→ **WHAT IS EXPECTED**
When you reach the line that contains "if answered then" in the data below, start reproducing lines exactly, and stop after the line that contains "def execPresenceChange (p".

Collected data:
---+---

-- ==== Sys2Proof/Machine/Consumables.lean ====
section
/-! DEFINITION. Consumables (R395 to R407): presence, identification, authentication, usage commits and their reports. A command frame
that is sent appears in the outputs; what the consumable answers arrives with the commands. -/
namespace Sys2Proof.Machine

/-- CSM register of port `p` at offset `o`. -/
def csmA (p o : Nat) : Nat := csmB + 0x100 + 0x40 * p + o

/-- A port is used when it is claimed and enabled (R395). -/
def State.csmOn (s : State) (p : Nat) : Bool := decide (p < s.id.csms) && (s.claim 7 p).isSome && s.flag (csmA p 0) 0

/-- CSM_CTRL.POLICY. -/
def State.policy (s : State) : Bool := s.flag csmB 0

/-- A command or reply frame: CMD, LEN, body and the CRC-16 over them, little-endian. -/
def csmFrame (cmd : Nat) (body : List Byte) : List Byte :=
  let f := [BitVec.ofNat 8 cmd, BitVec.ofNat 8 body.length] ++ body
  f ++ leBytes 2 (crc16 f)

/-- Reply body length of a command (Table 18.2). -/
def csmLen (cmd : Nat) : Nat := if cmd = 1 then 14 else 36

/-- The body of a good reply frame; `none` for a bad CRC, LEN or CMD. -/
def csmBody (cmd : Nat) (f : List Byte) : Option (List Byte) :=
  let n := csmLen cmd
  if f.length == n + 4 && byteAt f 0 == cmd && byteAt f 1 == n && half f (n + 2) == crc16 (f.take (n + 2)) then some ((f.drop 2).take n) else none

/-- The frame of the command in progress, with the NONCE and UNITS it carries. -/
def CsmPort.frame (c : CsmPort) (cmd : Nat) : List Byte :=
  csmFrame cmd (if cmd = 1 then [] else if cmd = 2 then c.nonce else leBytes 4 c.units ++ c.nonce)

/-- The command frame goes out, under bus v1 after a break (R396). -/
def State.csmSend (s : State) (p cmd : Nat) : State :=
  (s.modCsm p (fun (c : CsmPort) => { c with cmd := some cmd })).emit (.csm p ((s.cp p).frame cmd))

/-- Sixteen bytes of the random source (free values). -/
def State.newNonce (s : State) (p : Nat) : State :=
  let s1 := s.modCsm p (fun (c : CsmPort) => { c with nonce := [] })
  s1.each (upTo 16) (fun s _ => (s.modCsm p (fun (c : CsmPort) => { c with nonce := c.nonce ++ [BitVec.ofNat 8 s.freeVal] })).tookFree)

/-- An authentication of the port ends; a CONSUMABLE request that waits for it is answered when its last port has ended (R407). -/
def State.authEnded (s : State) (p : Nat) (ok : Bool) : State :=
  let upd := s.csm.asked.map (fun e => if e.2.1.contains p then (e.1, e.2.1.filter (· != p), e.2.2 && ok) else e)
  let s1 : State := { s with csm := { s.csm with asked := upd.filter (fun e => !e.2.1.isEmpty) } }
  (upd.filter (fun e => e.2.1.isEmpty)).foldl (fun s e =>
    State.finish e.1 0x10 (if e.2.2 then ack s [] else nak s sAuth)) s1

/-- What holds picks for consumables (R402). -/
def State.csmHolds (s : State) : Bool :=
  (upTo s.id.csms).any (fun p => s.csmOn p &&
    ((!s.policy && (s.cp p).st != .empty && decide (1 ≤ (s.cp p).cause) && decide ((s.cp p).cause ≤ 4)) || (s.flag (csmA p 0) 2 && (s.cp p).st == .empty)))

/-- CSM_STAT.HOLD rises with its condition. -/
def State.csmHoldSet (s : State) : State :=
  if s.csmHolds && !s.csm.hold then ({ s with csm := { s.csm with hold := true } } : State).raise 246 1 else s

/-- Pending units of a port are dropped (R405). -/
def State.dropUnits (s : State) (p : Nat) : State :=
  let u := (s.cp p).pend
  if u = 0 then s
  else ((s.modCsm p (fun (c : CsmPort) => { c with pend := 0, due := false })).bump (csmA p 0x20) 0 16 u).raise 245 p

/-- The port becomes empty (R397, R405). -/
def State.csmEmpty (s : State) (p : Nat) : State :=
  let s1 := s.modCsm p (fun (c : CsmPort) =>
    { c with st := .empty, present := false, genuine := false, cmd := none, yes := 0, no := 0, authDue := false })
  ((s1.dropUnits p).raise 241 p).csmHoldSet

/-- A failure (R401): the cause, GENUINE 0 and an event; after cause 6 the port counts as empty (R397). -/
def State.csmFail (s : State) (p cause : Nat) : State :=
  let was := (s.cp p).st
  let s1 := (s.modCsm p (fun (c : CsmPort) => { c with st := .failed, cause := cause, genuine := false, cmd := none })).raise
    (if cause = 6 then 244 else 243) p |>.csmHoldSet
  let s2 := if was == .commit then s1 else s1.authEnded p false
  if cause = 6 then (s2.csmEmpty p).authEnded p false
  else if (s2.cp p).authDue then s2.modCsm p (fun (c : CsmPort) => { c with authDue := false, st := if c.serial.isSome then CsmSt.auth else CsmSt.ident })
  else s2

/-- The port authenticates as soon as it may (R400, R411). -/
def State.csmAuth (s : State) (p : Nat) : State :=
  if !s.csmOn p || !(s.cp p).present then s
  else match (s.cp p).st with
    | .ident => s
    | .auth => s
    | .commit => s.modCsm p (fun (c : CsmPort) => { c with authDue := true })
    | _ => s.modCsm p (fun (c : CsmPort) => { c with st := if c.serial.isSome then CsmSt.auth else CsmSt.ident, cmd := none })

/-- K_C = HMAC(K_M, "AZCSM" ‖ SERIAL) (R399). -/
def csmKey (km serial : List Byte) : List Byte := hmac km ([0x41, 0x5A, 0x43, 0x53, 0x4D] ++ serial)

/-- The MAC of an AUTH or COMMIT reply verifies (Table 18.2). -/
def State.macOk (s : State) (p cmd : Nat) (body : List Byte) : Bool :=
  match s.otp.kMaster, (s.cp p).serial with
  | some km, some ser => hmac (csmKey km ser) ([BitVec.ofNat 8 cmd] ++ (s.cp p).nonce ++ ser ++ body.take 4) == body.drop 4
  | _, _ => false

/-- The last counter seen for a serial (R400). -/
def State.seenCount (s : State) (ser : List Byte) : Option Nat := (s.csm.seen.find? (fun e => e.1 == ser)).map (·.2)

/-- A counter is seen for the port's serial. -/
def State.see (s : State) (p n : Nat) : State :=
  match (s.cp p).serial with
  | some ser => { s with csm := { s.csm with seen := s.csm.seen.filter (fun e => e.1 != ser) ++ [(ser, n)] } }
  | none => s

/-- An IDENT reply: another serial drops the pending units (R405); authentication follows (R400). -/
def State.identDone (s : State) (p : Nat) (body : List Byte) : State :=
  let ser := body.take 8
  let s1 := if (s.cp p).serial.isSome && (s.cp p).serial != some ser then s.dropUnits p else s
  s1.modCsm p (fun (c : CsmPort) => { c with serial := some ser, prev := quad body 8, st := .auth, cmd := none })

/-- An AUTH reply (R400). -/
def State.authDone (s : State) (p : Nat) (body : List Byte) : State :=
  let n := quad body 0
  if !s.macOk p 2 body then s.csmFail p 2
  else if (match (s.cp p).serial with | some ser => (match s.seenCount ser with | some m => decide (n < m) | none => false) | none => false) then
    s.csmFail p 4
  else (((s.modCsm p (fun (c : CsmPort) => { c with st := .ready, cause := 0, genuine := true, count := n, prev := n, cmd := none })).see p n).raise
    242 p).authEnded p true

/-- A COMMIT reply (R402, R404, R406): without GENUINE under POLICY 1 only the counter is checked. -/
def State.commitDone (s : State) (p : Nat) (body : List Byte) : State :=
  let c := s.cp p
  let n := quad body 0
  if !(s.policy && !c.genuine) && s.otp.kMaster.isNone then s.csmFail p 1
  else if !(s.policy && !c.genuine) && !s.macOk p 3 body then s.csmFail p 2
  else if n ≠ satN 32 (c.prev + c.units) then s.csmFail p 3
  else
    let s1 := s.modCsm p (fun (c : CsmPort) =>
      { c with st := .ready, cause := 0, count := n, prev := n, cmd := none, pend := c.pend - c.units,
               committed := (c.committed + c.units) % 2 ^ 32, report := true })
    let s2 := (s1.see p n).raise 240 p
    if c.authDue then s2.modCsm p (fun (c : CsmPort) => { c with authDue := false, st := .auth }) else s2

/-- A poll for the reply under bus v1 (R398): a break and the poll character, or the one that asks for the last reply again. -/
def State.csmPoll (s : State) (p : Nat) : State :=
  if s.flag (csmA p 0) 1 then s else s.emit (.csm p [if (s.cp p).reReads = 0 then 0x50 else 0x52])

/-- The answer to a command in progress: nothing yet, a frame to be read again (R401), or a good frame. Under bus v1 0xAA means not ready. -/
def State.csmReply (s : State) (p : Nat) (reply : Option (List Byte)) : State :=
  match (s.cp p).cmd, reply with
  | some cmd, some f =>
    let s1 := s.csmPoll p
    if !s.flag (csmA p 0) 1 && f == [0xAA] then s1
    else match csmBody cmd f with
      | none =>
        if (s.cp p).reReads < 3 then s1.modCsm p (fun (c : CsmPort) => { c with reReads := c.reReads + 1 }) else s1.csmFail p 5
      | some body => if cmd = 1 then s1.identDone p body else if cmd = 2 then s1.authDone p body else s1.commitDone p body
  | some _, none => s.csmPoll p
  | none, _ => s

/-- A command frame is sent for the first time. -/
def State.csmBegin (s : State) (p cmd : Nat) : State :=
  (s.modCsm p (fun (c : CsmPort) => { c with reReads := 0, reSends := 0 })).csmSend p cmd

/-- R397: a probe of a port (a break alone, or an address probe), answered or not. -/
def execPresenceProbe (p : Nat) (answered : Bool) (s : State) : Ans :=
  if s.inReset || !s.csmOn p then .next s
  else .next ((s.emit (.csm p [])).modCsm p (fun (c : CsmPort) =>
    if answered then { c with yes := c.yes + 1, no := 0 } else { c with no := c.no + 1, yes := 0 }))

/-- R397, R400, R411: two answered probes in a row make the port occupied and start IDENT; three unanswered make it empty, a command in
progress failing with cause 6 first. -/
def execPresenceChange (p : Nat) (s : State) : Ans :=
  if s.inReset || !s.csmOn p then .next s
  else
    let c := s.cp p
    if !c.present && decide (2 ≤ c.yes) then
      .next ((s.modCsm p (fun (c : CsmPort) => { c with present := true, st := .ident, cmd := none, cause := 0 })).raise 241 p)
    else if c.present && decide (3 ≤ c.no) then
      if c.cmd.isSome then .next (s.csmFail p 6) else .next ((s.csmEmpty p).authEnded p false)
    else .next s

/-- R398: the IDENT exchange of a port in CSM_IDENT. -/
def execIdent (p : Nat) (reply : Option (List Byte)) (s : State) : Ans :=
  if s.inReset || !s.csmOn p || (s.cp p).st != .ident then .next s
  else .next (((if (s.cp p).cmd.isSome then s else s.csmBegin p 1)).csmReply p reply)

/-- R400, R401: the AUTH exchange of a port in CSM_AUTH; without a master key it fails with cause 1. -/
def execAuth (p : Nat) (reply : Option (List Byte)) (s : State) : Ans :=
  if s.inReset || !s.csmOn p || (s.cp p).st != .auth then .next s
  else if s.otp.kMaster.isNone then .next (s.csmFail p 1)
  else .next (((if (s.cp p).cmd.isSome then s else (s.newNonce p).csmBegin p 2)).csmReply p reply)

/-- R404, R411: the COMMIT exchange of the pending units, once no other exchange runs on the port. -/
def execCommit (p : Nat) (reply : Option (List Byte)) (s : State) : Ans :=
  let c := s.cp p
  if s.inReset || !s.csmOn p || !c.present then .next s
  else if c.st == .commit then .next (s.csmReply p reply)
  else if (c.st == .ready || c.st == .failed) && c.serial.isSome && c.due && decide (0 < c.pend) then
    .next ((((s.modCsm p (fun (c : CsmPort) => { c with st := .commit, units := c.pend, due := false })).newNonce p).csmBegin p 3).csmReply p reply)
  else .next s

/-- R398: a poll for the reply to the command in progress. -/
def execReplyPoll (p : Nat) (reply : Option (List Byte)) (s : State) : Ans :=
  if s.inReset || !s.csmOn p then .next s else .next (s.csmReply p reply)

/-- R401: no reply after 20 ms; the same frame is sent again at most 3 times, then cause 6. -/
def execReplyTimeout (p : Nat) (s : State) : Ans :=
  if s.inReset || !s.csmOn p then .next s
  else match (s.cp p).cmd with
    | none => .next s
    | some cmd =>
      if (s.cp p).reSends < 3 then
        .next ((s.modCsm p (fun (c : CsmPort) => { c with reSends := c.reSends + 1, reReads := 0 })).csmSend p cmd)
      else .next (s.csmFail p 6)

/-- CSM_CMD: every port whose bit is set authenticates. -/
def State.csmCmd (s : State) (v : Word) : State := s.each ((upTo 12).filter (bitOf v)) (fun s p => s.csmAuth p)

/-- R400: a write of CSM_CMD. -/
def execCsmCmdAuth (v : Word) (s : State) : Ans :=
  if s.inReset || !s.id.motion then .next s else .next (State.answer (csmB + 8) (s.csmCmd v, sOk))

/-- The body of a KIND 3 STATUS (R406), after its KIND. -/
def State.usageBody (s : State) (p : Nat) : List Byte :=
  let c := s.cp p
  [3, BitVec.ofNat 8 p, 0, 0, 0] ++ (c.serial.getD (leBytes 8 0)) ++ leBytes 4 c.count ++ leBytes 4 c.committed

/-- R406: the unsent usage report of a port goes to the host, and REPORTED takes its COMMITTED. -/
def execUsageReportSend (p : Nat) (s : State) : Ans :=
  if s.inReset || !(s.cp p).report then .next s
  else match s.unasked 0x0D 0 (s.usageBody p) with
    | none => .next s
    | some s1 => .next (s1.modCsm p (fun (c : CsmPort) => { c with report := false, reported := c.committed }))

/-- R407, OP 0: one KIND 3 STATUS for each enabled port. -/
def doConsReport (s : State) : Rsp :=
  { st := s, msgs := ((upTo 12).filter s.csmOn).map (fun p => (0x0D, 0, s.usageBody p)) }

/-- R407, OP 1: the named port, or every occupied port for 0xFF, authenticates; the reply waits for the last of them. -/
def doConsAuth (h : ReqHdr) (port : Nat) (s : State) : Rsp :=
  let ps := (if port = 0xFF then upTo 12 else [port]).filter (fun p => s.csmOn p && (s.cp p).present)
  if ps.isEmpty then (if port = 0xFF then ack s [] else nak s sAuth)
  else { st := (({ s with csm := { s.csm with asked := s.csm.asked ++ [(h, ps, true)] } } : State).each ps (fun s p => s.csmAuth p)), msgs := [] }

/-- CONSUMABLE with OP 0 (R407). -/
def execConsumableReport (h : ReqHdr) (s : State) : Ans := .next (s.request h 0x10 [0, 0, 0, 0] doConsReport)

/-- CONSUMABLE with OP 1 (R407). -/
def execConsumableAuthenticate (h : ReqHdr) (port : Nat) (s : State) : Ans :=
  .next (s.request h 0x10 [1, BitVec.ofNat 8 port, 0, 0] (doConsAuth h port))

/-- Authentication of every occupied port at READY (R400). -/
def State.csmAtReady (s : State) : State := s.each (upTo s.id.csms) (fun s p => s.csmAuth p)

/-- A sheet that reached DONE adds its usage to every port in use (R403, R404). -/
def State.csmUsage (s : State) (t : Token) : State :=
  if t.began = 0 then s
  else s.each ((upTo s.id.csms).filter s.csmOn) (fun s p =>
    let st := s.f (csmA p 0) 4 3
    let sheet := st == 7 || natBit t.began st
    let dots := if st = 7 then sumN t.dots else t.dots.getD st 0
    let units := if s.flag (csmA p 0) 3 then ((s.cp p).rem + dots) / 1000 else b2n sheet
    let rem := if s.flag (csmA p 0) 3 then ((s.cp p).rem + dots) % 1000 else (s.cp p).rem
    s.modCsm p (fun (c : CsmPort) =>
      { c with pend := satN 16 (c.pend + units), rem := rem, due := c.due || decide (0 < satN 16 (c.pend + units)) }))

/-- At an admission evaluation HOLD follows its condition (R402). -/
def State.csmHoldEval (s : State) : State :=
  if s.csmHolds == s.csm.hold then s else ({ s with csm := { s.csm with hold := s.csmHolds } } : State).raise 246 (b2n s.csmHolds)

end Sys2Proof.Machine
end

---+---

→ **EXERCISE RESULT**
    if answered then { c with yes := c.yes + 1, no := 0 } else { c with no := c.no + 1, yes := 0 }))

/-- R397, R400, R411: two answered probes in a row make the port occupied and start IDENT; three unanswered make it empty, a command in
progress failing with cause 6 first. -/
def execPresenceChange (p : Nat) (s : State) : Ans :=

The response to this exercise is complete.